= Data to use =
/-- The A rows by their fixed bits (spec/03 R86 to R90); fields are not checked here. -/
def rawA (w : Nat) : Except DecodeError Instr :=
  match bits w 31 26 with
  | 1 =>
    if bits w 7 1 == 0 then .ok (.aadd (getRR w)) else
    if bits w 7 1 == 1 then .ok (.asub (getRR w)) else
    if bits w 7 1 == 2 then .ok (.amul (getRR w)) else
    if bits w 7 1 == 3 then .ok (.ashl (getRR w)) else
    if bits w 7 1 == 4 then .ok (.ashr (getRR w)) else
    if bits w 7 1 == 5 then .ok (.aand (getRR w)) else
    if bits w 7 1 == 6 then .ok (.aor (getRR w)) else
    if bits w 7 1 == 7 then .ok (.amin (getRR w)) else
    if bits w 7 1 == 8 then .ok (.amax (getRR w)) else
    .error .unassignedFn
  | 2 =>
    .ok (.aaddi (getRI w))
  | 3 =>
    .ok (.amuli (getRI w))
  | 4 =>
    if bits w 13 7 == 0 then .ok (.ashli (getRSh w)) else
    .error .unassignedFn
  | 5 =>
    if bits w 13 7 == 0 then .ok (.ashri (getRSh w)) else
    .error .unassignedFn
  | 6 =>
    .ok (.aandi (getRI w))
  | 7 =>
    .ok (.aori (getRI w))
  | 8 =>
    .ok (.amini (getRI w))
  | 9 =>
    .ok (.amaxi (getRI w))
  | 10 =>
    .ok (.abr (getTS w))
  | 11 =>
    if bits w 13 1 == 0 then .ok (.xmovXToA (getR1 w)) else
    if bits w 13 1 == 1 then .ok (.xmovAToX (getR1 w)) else
    .error .unassignedFn
  | 12 =>
    if bits w 20 20 == 0 then .ok (.tdmake (getTdmakeF w)) else
    .error .unassignedFn
  | 13 =>
    if bits w 7 1 == 0 then .ok (.tdinfo (getTdinfoF w)) else
    .error .unassignedFn
  | 14 =>
    if bits w 7 3 == 0 && bits w 20 20 == 0 then .ok (.tld (getTldF w)) else
    .error .unassignedFn
  | 15 =>
    if bits w 7 4 == 0 && bits w 20 20 == 0 then .ok (.tst (getTstF w)) else
    .error .unassignedFn
  | 16 =>
    if bits w 7 1 == 0 && bits w 20 20 == 0 then .ok (.vld (getVldF w)) else
    .error .unassignedFn
  | 17 =>
    if bits w 7 1 == 0 && bits w 20 20 == 0 then .ok (.vst (getVldF w)) else
    .error .unassignedFn
  | 18 =>
    if bits w 7 1 == 0 && bits w 20 20 == 0 then .ok (.qbind (getSlotSrc w)) else
    .error .unassignedFn
  | 19 =>
    if bits w 20 1 == 0 then .ok (.qunbind (getDst w)) else
    .error .unassignedFn
  | 20 =>
    if bits w 13 1 == 0 then .ok (.qpos (getQposF w)) else
    .error .unassignedFn
  | 21 =>
    if bits w 7 6 == 0 && bits w 20 20 == 0 then .ok (.tcopy (getTcopyF w)) else
    if bits w 4 4 == 0 && bits w 7 6 == 1 && bits w 20 20 == 0 then .ok (.tcopyTile (getTcopyTileF w)) else
    .error .unassignedFn
  | 22 =>
    if bits w 13 4 == 0 && bits w 25 20 == 0 then .ok (.cwait (getCwaitF w)) else
    .error .unassignedFn
  | 23 =>
    if bits w 25 4 == 0 then .ok (.cresume (getChanF w)) else
    if bits w 25 4 == 1 then .ok (.cresumeAbort (getChanF w)) else
    .error .unassignedFn
  | 24 =>
    if bits w 19 9 == 0 then .ok (.cstage (getDstNum3 w)) else
    .error .unassignedFn
  | 25 =>
    if bits w 7 1 == 0 && bits w 25 20 == 0 then .ok (.barinit (getSrcPair w)) else
    .error .unassignedFn
  | 26 =>
    if bits w 7 5 == 0 then .ok (.bararrive (getArriveF w)) else
    .error .unassignedFn
  | 27 =>
    if bits w 7 5 == 0 && bits w 25 20 == 0 then .ok (.barwait (getBarwaitF w)) else
    .error .unassignedFn
  | 28 =>
    if bits w 7 1 == 0 then .ok (.crcget (getRR w)) else
    .error .unassignedFn
  | _ => .error .unassignedMajor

= Task details =
Reproduce the listing above in full, word for word.

= Task result =
/-- The A rows by their fixed bits (spec/03 R86 to R90); fields are not checked here. -/
def rawA (w : Nat) : Except DecodeError Instr :=
  match bits w 31 26 with
  | 1 =>
    if bits w 7 1 == 0 then .ok (.aadd (getRR w)) else
    if bits w 7 1 == 1 then .ok (.asub (getRR w)) else
    if bits w 7 1 == 2 then .ok (.amul (getRR w)) else
    if bits w 7 1 == 3 then .ok (.ashl (getRR w)) else
    if bits w 7 1 == 4 then .ok (.ashr (getRR w)) else
    if bits w 7 1 == 5 then .ok (.aand (getRR w)) else
    if bits w 7 1 == 6 then .ok (.aor (getRR w)) else
    if bits w 7 1 == 7 then .ok (.amin (getRR w)) else
    if bits w 7 1 == 8 then .ok (.amax (getRR w)) else
    .error .unassignedFn
  | 2 =>
    .ok (.aaddi (getRI w))
  | 3 =>
    .ok (.amuli (getRI w))
  | 4 =>
    if bits w 13 7 == 0 then .ok (.ashli (getRSh w)) else
    .error .unassignedFn
  | 5 =>
    if bits w 13 7 == 0 then .ok (.ashri (getRSh w)) else
    .error .unassignedFn
  | 6 =>
    .ok (.aandi (getRI w))
  | 7 =>
    .ok (.aori (getRI w))
  | 8 =>
    .ok (.amini (getRI w))
  | 9 =>
    .ok (.amaxi (getRI w))
  | 10 =>
    .ok (.abr (getTS w))
  | 11 =>
    if bits w 13 1 == 0 then .ok (.xmovXToA (getR1 w)) else
    if bits w 13 1 == 1 then .ok (.xmovAToX (getR1 w)) else
    .error .unassignedFn
  | 12 =>
    if bits w 20 20 == 0 then .ok (.tdmake (getTdmakeF w)) else
    .error .unassignedFn
  | 13 =>
    if bits w 7 1 == 0 then .ok (.tdinfo (getTdinfoF w)) else
    .error .unassignedFn
  | 14 =>
    if bits w 7 3 == 0 && bits w 20 20 == 0 then .ok (.tld (getTldF w)) else
    .error .unassignedFn
  | 15 =>
    if bits w 7 4 == 0 && bits w 20 20 == 0 then .ok (.tst (getTstF w)) else
    .error .unassignedFn
  | 16 =>
    if bits w 7 1 == 0 && bits w 20 20 == 0 then .ok (.vld (getVldF w)) else
    .error .unassignedFn
  | 17 =>
    if bits w 7 1 == 0 && bits w 20 20 == 0 then .ok (.vst (getVldF w)) else
    .error .unassignedFn
  | 18 =>
    if bits w 7 1 == 0 && bits w 20 20 == 0 then .ok (.qbind (getSlotSrc w)) else
    .error .unassignedFn
  | 19 =>
    if bits w 20 1 == 0 then .ok (.qunbind (getDst w)) else
    .error .unassignedFn
  | 20 =>
    if bits w 13 1 == 0 then .ok (.qpos (getQposF w)) else
    .error .unassignedFn
  | 21 =>
    if bits w 7 6 == 0 && bits w 20 20 == 0 then .ok (.tcopy (getTcopyF w)) else
    if bits w 4 4 == 0 && bits w 7 6 == 1 && bits w 20 20 == 0 then .ok (.tcopyTile (getTcopyTileF w)) else
    .error .unassignedFn
  | 22 =>
    if bits w 13 4 == 0 && bits w 25 20 == 0 then .ok (.cwait (getCwaitF w)) else
    .error .unassignedFn
  | 23 =>
    if bits w 25 4 == 0 then .ok (.cresume (getChanF w)) else
    if bits w 25 4 == 1 then .ok (.cresumeAbort (getChanF w)) else
    .error .unassignedFn
  | 24 =>
    if bits w 19 9 == 0 then .ok (.cstage (getDstNum3 w)) else
    .error .unassignedFn
  | 25 =>
    if bits w 7 1 == 0 && bits w 25 20 == 0 then .ok (.barinit (getSrcPair w)) else
    .error .unassignedFn
  | 26 =>
    if bits w 7 5 == 0 then .ok (.bararrive (getArriveF w)) else
    .error .unassignedFn
  | 27 =>
    if bits w 7 5 == 0 && bits w 25 20 == 0 then .ok (.barwait (getBarwaitF w)) else
    .error .unassignedFn
  | 28 =>
    if bits w 7 1 == 0 then .ok (.crcget (getRR w)) else
    .error .unassignedFn
  | _ => .error .unassignedMajor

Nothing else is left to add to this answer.